There is diffuse swelling of the cerebral and cerebellar sulci and effacement of the sylvian fissures. There is a diffuse abnormal signal involving the grey matter and white matter of the brain and cerebellum in the form of a high T2/FLAIR signal with corresponding diffusion restriction of the entire brain parenchyma and cerebellum (probably due to diffuse cytotoxic oedema).
Moreover, there are cortical foci of high T1 signal intensity more pronounced in the left parietal region, denoting global cortical laminar necrosis. There is ascending transtentorial herniation as well as tonsillar herniation. There is diffuse meningeal and cortical enhancement of the brain covering and cerebellum, with no appreciable intra-parenchymal enhancement.

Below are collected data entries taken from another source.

/-- R126: the two conditions of ILLEGAL; such an operation does `finish(ILLEGAL)` and changes nothing else, so no
framebuffer byte, no trace event and no `STATE`. -/
def Obligations.IllegalPacketHasNoEffect : Prop :=
  ∀ s : State, configOk s.cfg = true → s.busy = true → noInput s → latchWhole s.latch →
    (headerOpcode s.latch.hdr = none ∨
      ∃ op, headerOpcode s.latch.hdr = some op ∧ flagsField s.latch.hdr &&& reservedFlags op ≠ 0#8) →
    ∃ t, step s = .next t ∧ finishedFrom .illegal s t ∧ t.fb = s.fb ∧ t.trace = s.trace ∧ t.panel = s.panel

/-- Derived from R131 with R126, R127, R128 and R129: the one code a packet reports is that of the first condition that
holds, in the order unknown opcode, reserved flags, wrong STATE, bus fault; else OK. That an INIT accepted already has its
STATE check behind it in the state is the model's choice (log 6). -/
def Obligations.ResultCodePriority : Prop :=
  ∀ s : State, configOk s.cfg = true → s.busy = true → noInput s → latchWhole s.latch →
    ∃ t, step s = .next t ∧ t.busy = false ∧
      (headerOpcode s.latch.hdr = none → t.result = .illegal) ∧
      (∀ op, headerOpcode s.latch.hdr = some op →
        (flagsField s.latch.hdr &&& reservedFlags op ≠ 0#8 → t.result = .illegal) ∧
        (flagsField s.latch.hdr &&& reservedFlags op = 0#8 →
          (op = .init → s.panel ≠ .uninit → initAccepted s = false → t.result = .badState) ∧
          (op = .init → s.panel = .uninit ∨ initAccepted s = true →
            busClean s (initFrames s.cfg).length → t.result = .ok) ∧
          (op = .init → s.panel = .uninit ∨ initAccepted s = true →
            ¬ busClean s (initFrames s.cfg).length → t.result = .busFault) ∧
          (op = .showPanel → s.panel ≠ .ready → t.result = .badState) ∧
          (op = .showPanel → s.panel = .ready → busClean s (showFrames s.cfg s.fb).length → t.result = .ok) ∧
          (op = .showPanel → s.panel = .ready → ¬ busClean s (showFrames s.cfg s.fb).length → t.result = .busFault) ∧
          (op ≠ .init → op ≠ .showPanel → t.result = .ok)))

/-- Derived from R150, second sentence on, with R142: with no word from the host, an idle block, whether or not a packet
is partly received, waits for ever, stuck and not faulted. -/
def Obligations.PartialPacketWaitsForEver : Prop :=
  ∀ (s : State) (n : Nat), configOk s.cfg = true → s.busy = false → s.inputs = [] →
    steps n s = .next s

/-- R145: while BUSY is 1 a `CMD` write of the host has no step: the operation is performed first, and the write,
neither dropped nor taken, is still the host's next input when BUSY has returned to 0. -/
def Obligations.CmdWriteWaitsWhileBusy : Prop :=
  ∀ (s : State) (w : Word) (m : Moment) (rest : List Input),
    configOk s.cfg = true → s.busy = true → latchWhole s.latch →
    s.inputs = .access (.write 0 16 w) m :: rest →
    ∃ t, step s = .next t ∧ t.busy = false ∧ t.inputs = s.inputs ∧ step s = perform s

/-- Derived from R121 and R22: the word a read of `STATUS` returns, field by field. -/
def Obligations.StatusWordLayout : Prop :=
  ∀ s : State,
    (statusWord s).extractLsb' 0 2 = (match s.panel with | .uninit => 0#2 | .initializing => 1#2 | .ready => 2#2) ∧
    (statusWord s).getLsbD 2 = s.busy ∧
    (statusWord s).getLsbD 3 = false ∧
    (statusWord s).extractLsb' 4 3 =
      (match s.result with | .ok => 0#3 | .busFault => 1#3 | .badState => 2#3 | .illegal => 3#3) ∧
    (statusWord s).extractLsb' 7 9 = 0#9

/-- Derived from R46 and R47, but for the platform's base address: reads have no side effect and may happen while BUSY
is 1; `CMD` and reserved offsets read as 0; writes to `STATUS` and reserved offsets are ignored; a write to `CMD`
delivers one word. Ahead of an access made past the acceptance of an INIT comes that acceptance, in a step of its own
(log 6), so that the access finds STATE INITIALIZING. That no read sees READY with BUSY 1 is the model's choice (log 22). -/
def Obligations.HostAccessEffects : Prop :=
  ∀ (s : State) (offset : Nat) (v : Word) (m : Moment) (rest : List Input),
    configOk s.cfg = true → offset % 2 = 0 → (s.busy = true → m ≠ .idle) →
    let waits := m = .underWay ∧ s.busy = true ∧ s.latch.hdr = 0x0100#16 ∧ s.panel = .uninit
    (s.inputs = .access (.read offset 16) m :: rest → ¬ waits →
      step s = .next { s with inputs := rest, hostRead := some (if offset = 2 then statusWord s else 0#16) }) ∧
    (s.inputs = .access (.write offset 16 v) m :: rest → offset ≠ 0 → ¬ waits →
      step s = .next { s with inputs := rest }) ∧
    ((s.inputs = .access (.read offset 16) m :: rest ∨
        s.inputs = .access (.write offset 16 v) m :: rest ∧ offset ≠ 0) → waits →
      step s = .next { s with panel := .initializing, seq := { s.seq with phase := .resetPulse } }) ∧
    (s.inputs = .access (.write offset 16 v) m :: rest → offset = 0 → s.busy = false →
      step s = .next (receive v { s with inputs := rest }))
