@[simp] theorem advancePen_panel (sx : Int) (s : State) : (advancePen sx s).panel = s.panel := rfl
@[simp] theorem advancePen_busy (sx : Int) (s : State) : (advancePen sx s).busy = s.busy := rfl
@[simp] theorem advancePen_result (sx : Int) (s : State) : (advancePen sx s).result = s.result := rfl
@[simp] theorem advancePen_lines (sx : Int) (s : State) : (advancePen sx s).lines = s.lines := rfl
@[simp] theorem advancePen_trace (sx : Int) (s : State) : (advancePen sx s).trace = s.trace := rfl
@[simp] theorem advancePen_fb (sx : Int) (s : State) : (advancePen sx s).fb = s.fb := rfl
@[simp] theorem advancePen_seq (sx : Int) (s : State) : (advancePen sx s).seq = s.seq := rfl
@[simp] theorem advancePen_raster (sx : Int) (s : State) : (advancePen sx s).raster = { s.raster with penX := s.raster.penX + 9 * sx } := rfl
@[simp] theorem advancePen_latch (sx : Int) (s : State) : (advancePen sx s).latch = s.latch := rfl
@[simp] theorem advancePen_cfg (sx : Int) (s : State) : (advancePen sx s).cfg = s.cfg := rfl
@[simp] theorem advancePen_bus (sx : Int) (s : State) : (advancePen sx s).bus = s.bus := rfl
@[simp] theorem advancePen_inputs (sx : Int) (s : State) : (advancePen sx s).inputs = s.inputs := rfl
@[simp] theorem advancePen_hostRead (sx : Int) (s : State) : (advancePen sx s).hostRead = s.hostRead := rfl

@[simp] theorem acceptInit_panel (s : State) : (acceptInit s).panel = .initializing := rfl
@[simp] theorem acceptInit_seq (s : State) : (acceptInit s).seq = { s.seq with phase := .resetPulse } := rfl
@[simp] theorem acceptInit_busy (s : State) : (acceptInit s).busy = s.busy := rfl
@[simp] theorem acceptInit_result (s : State) : (acceptInit s).result = s.result := rfl
@[simp] theorem acceptInit_lines (s : State) : (acceptInit s).lines = s.lines := rfl
@[simp] theorem acceptInit_trace (s : State) : (acceptInit s).trace = s.trace := rfl
@[simp] theorem acceptInit_fb (s : State) : (acceptInit s).fb = s.fb := rfl
@[simp] theorem acceptInit_raster (s : State) : (acceptInit s).raster = s.raster := rfl
@[simp] theorem acceptInit_latch (s : State) : (acceptInit s).latch = s.latch := rfl
@[simp] theorem acceptInit_cfg (s : State) : (acceptInit s).cfg = s.cfg := rfl
@[simp] theorem acceptInit_bus (s : State) : (acceptInit s).bus = s.bus := rfl
@[simp] theorem acceptInit_inputs (s : State) : (acceptInit s).inputs = s.inputs := rfl
@[simp] theorem acceptInit_hostRead (s : State) : (acceptInit s).hostRead = s.hostRead := rfl

@[simp] theorem initAccepted_acceptInit (s : State) : initAccepted (acceptInit s) = true := rfl

theorem initAccepted_iff {s : State} : initAccepted s = true ↔ s.panel = .initializing ∧ s.seq.phase = .resetPulse := by
  simp [initAccepted]

theorem initWaits_iff {s : State} : initWaits s = true ↔ s.busy = true ∧ s.latch.hdr = 0x0100#16 ∧ s.panel = .uninit := by
  simp only [initWaits, Bool.and_eq_true, decide_eq_true_eq, and_assoc]
  rfl

/-- What INIT does is the same from before its acceptance and from after it. -/
theorem bringUp_acceptInit (s : State) : bringUp (acceptInit s) = bringUp s := rfl

/-- INIT is brought up where STATE admits it or it has been accepted already (R109). -/
theorem execInit_admitted {s : State} (h : s.panel = .uninit ∨ initAccepted s = true) : execInit s = .next (bringUp s) := by
  obtain h | h := h
  · simp only [execInit, h]
  · simp only [execInit, (initAccepted_iff.1 h).1, h, if_true]

/-- INIT is BAD_STATE anywhere else (R109). -/
theorem execInit_refused {s : State} (h : s.panel ≠ .uninit) (ha : initAccepted s = false) :
    execInit s = .next (finish .badState s) := by
  unfold execInit
  split <;> simp_all

@[simp] theorem sent_panel (es : List Event) (n : Nat) (s : State) : (sent es n s).panel = s.panel := rfl
@[simp] theorem sent_busy (es : List Event) (n : Nat) (s : State) : (sent es n s).busy = s.busy := rfl
@[simp] theorem sent_result (es : List Event) (n : Nat) (s : State) : (sent es n s).result = s.result := rfl
@[simp] theorem sent_lines (es : List Event) (n : Nat) (s : State) : (sent es n s).lines = linesAfter s.lines es := rfl
@[simp] theorem sent_trace (es : List Event) (n : Nat) (s : State) : (sent es n s).trace = s.trace ++ es := rfl
@[simp] theorem sent_fb (es : List Event) (n : Nat) (s : State) : (sent es n s).fb = s.fb := rfl
@[simp] theorem sent_seq (es : List Event) (n : Nat) (s : State) : (sent es n s).seq = s.seq := rfl
@[simp] theorem sent_raster (es : List Event) (n : Nat) (s : State) : (sent es n s).raster = s.raster := rfl
@[simp] theorem sent_latch (es : List Event) (n : Nat) (s : State) : (sent es n s).latch = s.latch := rfl
@[simp] theorem sent_cfg (es : List Event) (n : Nat) (s : State) : (sent es n s).cfg = s.cfg := rfl
@[simp] theorem sent_bus (es : List Event) (n : Nat) (s : State) : (sent es n s).bus = { s.bus with taken := s.bus.taken + n } := rfl
@[simp] theorem sent_inputs (es : List Event) (n : Nat) (s : State) : (sent es n s).inputs = s.inputs := rfl
@[simp] theorem sent_hostRead (es : List Event) (n : Nat) (s : State) : (sent es n s).hostRead = s.hostRead := rfl

end Sys2Proof.Machine
end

On reviewing the MRA sequence, there is a paucity of intracranial vessels above the level of the supraclinoid portion of bilateral internal carotid arteries. On reviewing the MRV, there is a loss of the intracranial flow of the venous sinuses. There are multiple foci of cortical blooming artifacts suggestive of micro haemorrhage.
Evidence of poorly defined mass involving the pons and inferior aspect of the midbrain, obliterating the prepontine cistern, and compressing the fourth ventricle.
Minimal dilatation of the supratentorial ventricular system.
Incidentally, noted bilateral retained secretions of the mastoid and sphenoid air sinuses are likely sequelae of sinusitis.